** Opening Information shown block **

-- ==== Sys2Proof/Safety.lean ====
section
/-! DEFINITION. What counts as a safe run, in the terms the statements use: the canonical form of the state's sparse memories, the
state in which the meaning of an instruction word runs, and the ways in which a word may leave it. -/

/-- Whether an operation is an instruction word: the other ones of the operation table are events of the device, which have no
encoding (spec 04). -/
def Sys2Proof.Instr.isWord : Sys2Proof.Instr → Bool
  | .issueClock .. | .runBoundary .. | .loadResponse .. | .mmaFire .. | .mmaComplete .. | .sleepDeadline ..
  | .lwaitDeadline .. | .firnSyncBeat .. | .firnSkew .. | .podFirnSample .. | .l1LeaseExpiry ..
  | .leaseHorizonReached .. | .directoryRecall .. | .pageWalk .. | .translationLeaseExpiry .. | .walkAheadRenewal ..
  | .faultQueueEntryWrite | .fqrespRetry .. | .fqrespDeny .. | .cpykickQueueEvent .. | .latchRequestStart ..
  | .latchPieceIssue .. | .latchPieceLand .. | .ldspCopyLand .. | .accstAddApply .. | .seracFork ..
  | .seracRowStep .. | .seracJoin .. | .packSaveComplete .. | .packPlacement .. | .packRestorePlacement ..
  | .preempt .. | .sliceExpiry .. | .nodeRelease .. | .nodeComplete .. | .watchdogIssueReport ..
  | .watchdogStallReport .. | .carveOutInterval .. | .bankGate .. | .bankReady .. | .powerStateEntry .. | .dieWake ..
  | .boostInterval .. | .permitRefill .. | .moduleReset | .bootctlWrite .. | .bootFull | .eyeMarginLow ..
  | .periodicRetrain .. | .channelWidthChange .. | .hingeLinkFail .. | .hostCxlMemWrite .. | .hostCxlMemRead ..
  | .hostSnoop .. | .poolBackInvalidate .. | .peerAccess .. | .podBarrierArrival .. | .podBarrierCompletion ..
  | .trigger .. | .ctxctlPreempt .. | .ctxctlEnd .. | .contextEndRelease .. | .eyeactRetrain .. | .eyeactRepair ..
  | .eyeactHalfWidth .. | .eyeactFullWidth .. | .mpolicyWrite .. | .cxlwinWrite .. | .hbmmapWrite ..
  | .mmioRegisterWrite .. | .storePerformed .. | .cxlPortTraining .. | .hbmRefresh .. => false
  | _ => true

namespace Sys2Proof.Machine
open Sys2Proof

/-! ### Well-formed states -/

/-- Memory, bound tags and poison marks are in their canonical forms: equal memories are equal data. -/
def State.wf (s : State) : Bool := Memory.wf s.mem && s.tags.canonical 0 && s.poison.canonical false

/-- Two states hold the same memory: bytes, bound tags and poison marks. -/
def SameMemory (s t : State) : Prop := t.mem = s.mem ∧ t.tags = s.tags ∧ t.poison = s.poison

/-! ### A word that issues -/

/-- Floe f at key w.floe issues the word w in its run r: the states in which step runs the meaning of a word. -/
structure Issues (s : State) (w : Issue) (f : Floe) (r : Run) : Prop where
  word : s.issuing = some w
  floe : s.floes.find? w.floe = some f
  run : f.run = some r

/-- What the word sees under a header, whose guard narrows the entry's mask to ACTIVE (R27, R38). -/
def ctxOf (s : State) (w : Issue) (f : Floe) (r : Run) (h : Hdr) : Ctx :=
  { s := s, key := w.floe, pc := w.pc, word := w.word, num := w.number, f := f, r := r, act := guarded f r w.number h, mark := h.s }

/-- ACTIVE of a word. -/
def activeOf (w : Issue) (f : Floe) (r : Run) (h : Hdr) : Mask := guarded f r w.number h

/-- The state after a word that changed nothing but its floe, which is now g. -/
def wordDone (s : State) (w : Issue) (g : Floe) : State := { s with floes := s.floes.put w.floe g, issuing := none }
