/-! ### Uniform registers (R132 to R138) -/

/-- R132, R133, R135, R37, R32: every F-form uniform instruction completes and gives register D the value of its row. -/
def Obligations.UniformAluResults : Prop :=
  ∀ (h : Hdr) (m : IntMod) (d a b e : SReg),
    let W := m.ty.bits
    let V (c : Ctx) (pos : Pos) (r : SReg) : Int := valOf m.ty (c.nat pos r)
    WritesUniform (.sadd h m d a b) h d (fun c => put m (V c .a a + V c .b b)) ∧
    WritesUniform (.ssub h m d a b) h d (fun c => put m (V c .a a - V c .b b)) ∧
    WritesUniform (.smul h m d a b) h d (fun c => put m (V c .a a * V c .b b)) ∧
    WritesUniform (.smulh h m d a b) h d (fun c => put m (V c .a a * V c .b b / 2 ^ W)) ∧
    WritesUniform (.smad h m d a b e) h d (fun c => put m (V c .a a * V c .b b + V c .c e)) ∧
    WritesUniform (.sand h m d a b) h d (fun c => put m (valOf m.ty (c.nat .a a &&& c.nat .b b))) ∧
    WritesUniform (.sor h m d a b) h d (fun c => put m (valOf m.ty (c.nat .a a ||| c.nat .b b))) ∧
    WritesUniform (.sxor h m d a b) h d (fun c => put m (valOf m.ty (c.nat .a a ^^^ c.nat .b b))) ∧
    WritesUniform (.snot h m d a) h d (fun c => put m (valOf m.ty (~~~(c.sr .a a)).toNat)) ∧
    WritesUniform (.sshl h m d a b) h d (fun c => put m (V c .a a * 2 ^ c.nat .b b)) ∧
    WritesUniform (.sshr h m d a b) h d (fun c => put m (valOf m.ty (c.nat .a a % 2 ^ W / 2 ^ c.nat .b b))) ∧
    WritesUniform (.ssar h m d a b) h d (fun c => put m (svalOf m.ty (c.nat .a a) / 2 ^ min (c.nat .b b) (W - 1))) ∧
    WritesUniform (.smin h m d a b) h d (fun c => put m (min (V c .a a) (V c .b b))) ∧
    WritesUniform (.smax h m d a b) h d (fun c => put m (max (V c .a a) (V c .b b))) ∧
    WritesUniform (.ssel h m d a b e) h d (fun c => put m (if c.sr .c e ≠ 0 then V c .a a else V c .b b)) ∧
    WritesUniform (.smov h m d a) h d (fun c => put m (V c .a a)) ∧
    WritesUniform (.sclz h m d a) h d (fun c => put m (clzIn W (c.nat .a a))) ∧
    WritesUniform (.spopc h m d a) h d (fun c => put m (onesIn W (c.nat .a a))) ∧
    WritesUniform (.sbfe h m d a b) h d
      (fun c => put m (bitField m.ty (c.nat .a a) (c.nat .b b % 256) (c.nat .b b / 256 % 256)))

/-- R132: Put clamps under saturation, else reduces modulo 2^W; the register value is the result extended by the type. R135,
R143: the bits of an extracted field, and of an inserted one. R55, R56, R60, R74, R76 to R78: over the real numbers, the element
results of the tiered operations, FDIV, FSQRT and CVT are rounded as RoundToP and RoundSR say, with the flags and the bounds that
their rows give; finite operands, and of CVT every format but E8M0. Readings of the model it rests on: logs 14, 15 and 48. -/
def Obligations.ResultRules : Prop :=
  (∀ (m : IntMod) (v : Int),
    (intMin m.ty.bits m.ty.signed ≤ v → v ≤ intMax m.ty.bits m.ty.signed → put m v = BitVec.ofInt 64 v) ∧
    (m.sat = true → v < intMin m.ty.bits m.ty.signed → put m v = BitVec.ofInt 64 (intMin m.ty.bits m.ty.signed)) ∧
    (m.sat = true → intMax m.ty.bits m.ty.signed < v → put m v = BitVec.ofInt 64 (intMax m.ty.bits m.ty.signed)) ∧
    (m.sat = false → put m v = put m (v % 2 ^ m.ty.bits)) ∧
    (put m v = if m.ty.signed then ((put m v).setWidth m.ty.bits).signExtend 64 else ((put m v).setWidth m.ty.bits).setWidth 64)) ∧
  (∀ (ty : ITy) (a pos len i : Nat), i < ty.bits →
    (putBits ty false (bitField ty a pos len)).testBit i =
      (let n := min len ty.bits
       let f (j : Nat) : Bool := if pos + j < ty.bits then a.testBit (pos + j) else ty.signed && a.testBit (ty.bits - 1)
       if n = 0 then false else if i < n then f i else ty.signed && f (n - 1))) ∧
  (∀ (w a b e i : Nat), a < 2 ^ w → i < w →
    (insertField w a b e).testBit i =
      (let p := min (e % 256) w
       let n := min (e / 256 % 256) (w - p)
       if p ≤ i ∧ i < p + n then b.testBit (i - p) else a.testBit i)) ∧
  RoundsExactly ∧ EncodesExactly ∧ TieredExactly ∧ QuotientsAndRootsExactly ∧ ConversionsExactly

** Closing Information shown block **

To do =
Begin at the line above that has "def activeOf (w" and stop after the line that has "WritesUniform (.ssub h", copying each line exactly and adding nothing else.

Answer space =
def activeOf (w : Issue) (f : Floe) (r : Run) (h : Hdr) : Mask := guarded f r w.number h

/-- The state after a word that changed nothing but its floe, which is now g. -/
def wordDone (s : State) (w : Issue) (g : Floe) : State := { s with floes := s.floes.put w.floe g, issuing := none }
/-! ### Uniform registers (R132 to R138) -/

/-- R132, R133, R135, R37, R32: every F-form uniform instruction completes and gives register D the value of its row. -/
def Obligations.UniformAluResults : Prop :=
  ∀ (h : Hdr) (m : IntMod) (d a b e : SReg),
    let W := m.ty.bits
    let V (c : Ctx) (pos : Pos) (r : SReg) : Int := valOf m.ty (c.nat pos r)
    WritesUniform (.sadd h m d a b) h d (fun c => put m (V c .a a + V c .b b)) ∧
    WritesUniform (.ssub h m d a b) h d (fun c => put m (V c .a a - V c .b b)) ∧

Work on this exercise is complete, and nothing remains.